THE INPUT START
-- ==== Sys2Proof/Certificates/Slice0/Obligations.lean ====
section
/-! DEFINITION. Certificates/Slice0/Obligations.lean: the statements for the provers. -/
section Statements
open Sys2Proof Sys2Proof.Machine Sys2Proof.Machine.Reg

/-- R369, R370 (ENC_COUNT, ENC_WIRE_FAULT, WIRE_CLEAR): a valid change of WEB's A/B state that has passed the filter moves the web
count by one, and the high-water mark with it where it advances, unless a line of WEB is low; an illegal change is tallied and
counts nothing; a line low for more than 1 µs sets WIRE and is tallied; when every level is back, WIRE clears. Where the spec leaves
a choice here, the model's is named in log entries 15, 16 and 180. -/
def Obligations.EncoderCountsWeb : Prop := ∀ s : State, s.powered = true →
  (∀ dt a b held fwd, s.get WEB_TYPE = 0 → s.get ENC_FILTER_NS ≤ held →
    abStep (s.motion.ab.getD 0 0) (quadPos a b) = .count fwd → s.wireFault 0 = false →
    let c := addCount (s.get WEB_COUNT) (if fwd == (s.get WEB_INVERT == 0) then 1 else -1)
    Completes (.encCount dt a b held) s fun t => t.get WEB_COUNT = c ∧
      t.get WEB_HIGH_WATER = if 0 < countDiff c (s.get WEB_HIGH_WATER) then c else s.get WEB_HIGH_WATER) ∧
  (∀ dt a b held fwd, s.get WEB_TYPE = 0 → s.get ENC_FILTER_NS ≤ held →
    abStep (s.motion.ab.getD 0 0) (quadPos a b) = .count fwd → s.wireFault 0 = true →
    Completes (.encCount dt a b held) s fun t => t.get WEB_COUNT = s.get WEB_COUNT ∧
      t.get WEB_HIGH_WATER = s.get WEB_HIGH_WATER) ∧
  (∀ dt a b held, s.get WEB_TYPE = 0 → s.get ENC_FILTER_NS ≤ held →
    abStep (s.motion.ab.getD 0 0) (quadPos a b) = .illegal →
    Completes (.encCount dt a b held) s fun t => t.get WEB_COUNT = s.get WEB_COUNT ∧
      t.get ENC_ILLEGAL = min 0xFFFFFFFF (s.get ENC_ILLEGAL + 1)) ∧
  (∀ dt line lowNs, line < 9 → 1000 < lowNs →
    Completes (.encWireFault dt line lowNs) s fun t => bit (t.get ENC_FAULT) 0 = true ∧ t.wireFault (line / 3) = true ∧
      t.get ENC_WIRE = min 0xFFFFFFFF (s.get ENC_WIRE + 1)) ∧
  (∀ dt line lowNs, line < 9 → lowNs ≤ 1000 →
    Completes (.encWireFault dt line lowNs) s fun t => t.get ENC_FAULT = s.get ENC_FAULT ∧ t.get ENC_WIRE = s.get ENC_WIRE) ∧
  (∀ dt, Completes (.wireClear dt) s fun t => bit (t.get ENC_FAULT) 0 = false ∧ (∀ i < 3, t.wireFault i = false) ∧
    t.get ENC_WIRE = s.get ENC_WIRE)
THE INPUT END
### TASK ITEM
Copy every line of the records above that contains "getD".

### ANSWER TO THIS EXERCISE
    abStep (s.motion.ab.getD 0 0) (quadPos a b) = .count fwd → s.wireFault 0 = false →
    abStep (s.motion.ab.getD 0 0) (quadPos a b) = .count fwd → s.wireFault 0 = true →
    abStep (s.motion.ab.getD 0 0) (quadPos a b) = .illegal →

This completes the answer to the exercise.